*Task to carry out:*
In the entries, find all lines that hold the word "rebinding" and copy them.

*Supplied data:*
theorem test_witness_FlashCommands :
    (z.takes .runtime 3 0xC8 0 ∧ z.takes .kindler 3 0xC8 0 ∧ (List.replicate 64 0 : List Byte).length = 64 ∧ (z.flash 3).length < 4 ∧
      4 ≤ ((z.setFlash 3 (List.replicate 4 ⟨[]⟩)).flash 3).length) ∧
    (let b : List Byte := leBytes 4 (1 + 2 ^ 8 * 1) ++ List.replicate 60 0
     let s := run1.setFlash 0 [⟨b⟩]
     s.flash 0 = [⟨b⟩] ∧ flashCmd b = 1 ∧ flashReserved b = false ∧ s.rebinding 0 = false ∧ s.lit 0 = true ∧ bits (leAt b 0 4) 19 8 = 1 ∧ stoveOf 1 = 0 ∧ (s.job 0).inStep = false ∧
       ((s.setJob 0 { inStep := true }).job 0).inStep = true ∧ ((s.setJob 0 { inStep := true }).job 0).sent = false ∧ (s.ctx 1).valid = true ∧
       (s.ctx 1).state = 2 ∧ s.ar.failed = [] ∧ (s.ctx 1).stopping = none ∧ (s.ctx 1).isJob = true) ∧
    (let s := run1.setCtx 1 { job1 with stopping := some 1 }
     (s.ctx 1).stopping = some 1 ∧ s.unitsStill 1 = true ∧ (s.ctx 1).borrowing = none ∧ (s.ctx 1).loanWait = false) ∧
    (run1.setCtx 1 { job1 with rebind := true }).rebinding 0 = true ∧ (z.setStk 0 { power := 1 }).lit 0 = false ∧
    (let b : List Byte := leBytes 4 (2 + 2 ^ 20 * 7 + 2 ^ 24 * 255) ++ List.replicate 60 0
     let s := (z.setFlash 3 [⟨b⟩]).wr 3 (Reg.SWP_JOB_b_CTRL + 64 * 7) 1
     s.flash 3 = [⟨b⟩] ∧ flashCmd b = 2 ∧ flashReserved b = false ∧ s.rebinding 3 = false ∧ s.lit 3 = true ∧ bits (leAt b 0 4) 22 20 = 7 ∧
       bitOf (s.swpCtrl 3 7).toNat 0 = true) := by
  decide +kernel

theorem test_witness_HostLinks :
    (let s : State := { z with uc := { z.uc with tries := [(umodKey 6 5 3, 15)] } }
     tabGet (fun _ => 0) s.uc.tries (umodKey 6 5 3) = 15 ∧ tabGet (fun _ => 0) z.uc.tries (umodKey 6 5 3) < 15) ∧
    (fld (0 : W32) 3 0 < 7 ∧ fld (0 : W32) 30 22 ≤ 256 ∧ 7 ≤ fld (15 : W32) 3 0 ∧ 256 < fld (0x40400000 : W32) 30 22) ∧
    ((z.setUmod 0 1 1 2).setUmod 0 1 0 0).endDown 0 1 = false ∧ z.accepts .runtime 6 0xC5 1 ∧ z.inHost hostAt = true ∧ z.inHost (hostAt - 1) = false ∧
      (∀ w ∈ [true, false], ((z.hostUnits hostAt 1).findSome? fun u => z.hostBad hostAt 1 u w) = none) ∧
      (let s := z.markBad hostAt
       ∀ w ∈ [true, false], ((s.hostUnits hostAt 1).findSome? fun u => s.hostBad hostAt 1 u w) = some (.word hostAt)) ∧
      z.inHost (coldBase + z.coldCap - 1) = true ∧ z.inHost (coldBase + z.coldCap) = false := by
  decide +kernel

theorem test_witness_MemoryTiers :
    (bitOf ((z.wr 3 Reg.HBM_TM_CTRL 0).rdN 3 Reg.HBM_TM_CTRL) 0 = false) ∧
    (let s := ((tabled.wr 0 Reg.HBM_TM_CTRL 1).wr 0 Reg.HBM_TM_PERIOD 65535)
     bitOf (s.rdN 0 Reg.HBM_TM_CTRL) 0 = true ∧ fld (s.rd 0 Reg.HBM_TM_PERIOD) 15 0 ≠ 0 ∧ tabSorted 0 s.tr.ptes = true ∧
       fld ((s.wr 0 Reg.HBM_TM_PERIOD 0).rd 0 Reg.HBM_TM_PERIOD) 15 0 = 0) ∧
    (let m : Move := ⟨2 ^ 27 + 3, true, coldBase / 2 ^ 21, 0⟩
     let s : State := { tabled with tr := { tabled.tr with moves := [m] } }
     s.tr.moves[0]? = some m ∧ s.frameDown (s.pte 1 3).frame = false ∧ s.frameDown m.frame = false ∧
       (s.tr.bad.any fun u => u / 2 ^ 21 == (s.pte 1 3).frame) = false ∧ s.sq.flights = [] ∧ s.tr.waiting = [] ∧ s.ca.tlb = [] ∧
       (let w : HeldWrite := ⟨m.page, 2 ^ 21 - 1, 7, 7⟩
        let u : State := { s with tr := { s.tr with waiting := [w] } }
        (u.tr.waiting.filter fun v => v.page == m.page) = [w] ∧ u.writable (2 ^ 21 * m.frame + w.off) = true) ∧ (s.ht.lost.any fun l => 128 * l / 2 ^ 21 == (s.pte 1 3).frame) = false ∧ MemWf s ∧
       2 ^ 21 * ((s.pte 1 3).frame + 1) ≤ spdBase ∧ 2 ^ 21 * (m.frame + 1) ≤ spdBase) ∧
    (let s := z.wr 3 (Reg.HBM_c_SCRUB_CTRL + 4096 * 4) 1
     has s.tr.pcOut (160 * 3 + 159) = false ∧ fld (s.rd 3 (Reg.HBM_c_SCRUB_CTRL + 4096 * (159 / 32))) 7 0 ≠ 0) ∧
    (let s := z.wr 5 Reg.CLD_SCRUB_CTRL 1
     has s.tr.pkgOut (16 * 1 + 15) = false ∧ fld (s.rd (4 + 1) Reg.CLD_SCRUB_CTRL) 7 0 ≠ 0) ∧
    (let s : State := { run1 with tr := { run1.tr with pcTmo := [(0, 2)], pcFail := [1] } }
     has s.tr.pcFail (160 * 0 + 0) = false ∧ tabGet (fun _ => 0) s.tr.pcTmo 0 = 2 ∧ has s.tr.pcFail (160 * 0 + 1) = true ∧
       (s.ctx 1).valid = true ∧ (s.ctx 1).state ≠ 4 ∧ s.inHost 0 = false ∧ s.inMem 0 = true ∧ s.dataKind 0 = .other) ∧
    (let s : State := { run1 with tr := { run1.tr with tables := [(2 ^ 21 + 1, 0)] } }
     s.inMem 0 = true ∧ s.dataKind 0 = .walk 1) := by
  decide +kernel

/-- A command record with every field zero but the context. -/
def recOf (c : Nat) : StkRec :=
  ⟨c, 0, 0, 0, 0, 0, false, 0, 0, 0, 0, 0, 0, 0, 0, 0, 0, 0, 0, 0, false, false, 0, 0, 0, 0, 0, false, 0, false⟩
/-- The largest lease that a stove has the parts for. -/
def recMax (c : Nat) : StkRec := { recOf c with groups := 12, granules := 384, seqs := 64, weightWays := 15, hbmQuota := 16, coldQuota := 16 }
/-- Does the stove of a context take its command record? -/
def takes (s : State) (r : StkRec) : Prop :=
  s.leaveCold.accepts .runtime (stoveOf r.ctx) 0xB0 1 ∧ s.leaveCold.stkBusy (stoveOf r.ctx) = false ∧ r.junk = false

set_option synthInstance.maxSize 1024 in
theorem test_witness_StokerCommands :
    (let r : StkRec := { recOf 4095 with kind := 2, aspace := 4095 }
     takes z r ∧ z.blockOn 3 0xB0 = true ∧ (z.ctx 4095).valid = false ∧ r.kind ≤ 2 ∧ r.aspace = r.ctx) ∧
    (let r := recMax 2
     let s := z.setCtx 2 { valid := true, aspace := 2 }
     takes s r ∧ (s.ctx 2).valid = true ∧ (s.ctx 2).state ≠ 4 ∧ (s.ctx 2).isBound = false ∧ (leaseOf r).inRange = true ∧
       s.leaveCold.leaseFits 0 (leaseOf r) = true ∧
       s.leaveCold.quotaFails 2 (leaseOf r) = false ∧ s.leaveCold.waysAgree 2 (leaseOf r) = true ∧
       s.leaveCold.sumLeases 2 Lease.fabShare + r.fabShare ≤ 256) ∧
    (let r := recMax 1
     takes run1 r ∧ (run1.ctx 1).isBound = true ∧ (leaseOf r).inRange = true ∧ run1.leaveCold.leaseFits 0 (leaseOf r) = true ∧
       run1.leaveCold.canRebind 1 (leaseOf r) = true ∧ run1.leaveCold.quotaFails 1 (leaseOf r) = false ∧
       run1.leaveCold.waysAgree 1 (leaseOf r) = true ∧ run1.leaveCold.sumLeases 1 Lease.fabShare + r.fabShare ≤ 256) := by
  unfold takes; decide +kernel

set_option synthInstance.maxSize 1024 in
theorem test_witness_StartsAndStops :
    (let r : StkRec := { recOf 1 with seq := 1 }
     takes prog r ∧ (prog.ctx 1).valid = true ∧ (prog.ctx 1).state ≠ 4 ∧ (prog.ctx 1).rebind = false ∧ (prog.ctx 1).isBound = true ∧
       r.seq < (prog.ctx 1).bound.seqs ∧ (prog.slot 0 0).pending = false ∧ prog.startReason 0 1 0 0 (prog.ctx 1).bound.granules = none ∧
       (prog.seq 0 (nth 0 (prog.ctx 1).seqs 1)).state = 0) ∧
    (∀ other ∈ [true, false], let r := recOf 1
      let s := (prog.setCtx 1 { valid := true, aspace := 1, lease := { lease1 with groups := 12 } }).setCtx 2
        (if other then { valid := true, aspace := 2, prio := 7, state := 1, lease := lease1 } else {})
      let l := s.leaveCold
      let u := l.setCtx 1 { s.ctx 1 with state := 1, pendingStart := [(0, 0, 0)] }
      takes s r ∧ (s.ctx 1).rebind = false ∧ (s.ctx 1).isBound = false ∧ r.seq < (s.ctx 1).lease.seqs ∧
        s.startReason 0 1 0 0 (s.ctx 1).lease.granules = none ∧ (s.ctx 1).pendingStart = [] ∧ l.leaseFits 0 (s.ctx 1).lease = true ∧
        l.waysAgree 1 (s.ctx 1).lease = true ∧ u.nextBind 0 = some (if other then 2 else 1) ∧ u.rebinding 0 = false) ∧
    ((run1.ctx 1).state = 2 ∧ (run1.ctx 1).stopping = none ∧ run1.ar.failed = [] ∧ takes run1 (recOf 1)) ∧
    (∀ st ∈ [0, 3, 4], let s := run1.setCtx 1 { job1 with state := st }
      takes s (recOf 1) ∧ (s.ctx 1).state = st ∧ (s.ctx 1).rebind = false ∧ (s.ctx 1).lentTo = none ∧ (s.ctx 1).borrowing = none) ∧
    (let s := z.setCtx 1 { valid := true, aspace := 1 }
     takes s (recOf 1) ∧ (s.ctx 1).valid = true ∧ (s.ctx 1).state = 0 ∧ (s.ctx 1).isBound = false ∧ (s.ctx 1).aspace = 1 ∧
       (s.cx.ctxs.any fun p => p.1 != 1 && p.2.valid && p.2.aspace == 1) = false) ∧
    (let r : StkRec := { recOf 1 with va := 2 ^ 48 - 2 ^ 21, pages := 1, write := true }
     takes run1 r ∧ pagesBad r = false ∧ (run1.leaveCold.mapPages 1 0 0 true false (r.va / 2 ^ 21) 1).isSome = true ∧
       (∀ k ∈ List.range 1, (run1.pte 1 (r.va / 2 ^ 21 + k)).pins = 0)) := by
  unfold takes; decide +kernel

--

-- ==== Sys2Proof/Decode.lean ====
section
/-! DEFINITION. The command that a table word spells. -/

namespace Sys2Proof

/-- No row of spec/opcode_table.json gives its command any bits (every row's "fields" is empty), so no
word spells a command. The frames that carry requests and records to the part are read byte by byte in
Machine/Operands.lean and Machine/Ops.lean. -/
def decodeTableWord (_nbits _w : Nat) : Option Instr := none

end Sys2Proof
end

---

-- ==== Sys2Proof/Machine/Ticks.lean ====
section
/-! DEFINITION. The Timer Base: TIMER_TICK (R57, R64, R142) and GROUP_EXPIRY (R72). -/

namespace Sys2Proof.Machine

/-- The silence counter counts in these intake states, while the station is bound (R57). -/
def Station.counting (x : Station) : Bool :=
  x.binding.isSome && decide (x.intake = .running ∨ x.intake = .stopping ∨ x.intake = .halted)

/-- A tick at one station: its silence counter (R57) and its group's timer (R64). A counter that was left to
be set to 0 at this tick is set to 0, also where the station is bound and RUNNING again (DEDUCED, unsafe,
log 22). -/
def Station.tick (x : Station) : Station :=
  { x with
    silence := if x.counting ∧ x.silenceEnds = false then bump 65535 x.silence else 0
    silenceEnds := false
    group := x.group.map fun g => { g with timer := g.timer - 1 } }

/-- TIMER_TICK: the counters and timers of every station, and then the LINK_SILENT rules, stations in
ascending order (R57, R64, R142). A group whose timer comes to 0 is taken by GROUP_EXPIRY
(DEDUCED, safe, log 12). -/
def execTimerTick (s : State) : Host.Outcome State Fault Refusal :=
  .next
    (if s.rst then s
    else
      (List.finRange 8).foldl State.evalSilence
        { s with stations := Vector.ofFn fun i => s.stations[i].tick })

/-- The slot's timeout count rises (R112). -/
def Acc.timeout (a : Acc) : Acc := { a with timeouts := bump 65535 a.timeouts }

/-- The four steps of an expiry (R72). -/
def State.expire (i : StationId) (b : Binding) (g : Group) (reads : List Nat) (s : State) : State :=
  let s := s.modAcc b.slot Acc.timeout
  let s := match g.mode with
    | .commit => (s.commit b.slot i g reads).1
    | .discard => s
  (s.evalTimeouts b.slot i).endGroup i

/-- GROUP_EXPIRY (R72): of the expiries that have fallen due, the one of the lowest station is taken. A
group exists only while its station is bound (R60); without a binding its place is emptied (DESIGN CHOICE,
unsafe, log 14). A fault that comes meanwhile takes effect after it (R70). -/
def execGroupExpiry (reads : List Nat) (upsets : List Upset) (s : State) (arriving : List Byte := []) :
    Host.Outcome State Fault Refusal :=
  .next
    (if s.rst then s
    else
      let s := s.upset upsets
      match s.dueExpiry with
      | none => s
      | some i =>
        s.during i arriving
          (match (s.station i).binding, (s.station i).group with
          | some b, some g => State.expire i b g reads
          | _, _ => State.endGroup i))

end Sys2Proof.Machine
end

*Answer space:*
     s.flash 0 = [⟨b⟩] ∧ flashCmd b = 1 ∧ flashReserved b = false ∧ s.rebinding 0 = false ∧ s.lit 0 = true ∧ bits (leAt b 0 4) 19 8 = 1 ∧ stoveOf 1 = 0 ∧ (s.job 0).inStep = false ∧
    (run1.setCtx 1 { job1 with rebind := true }).rebinding 0 = true ∧ (z.setStk 0 { power := 1 }).lit 0 = false ∧
     s.flash 3 = [⟨b⟩] ∧ flashCmd b = 2 ∧ flashReserved b = false ∧ s.rebinding 3 = false ∧ s.lit 3 = true ∧ bits (leAt b 0 4) 22 20 = 7 ∧
        l.waysAgree 1 (s.ctx 1).lease = true ∧ u.nextBind 0 = some (if other then 2 else 1) ∧ u.rebinding 0 = false) ∧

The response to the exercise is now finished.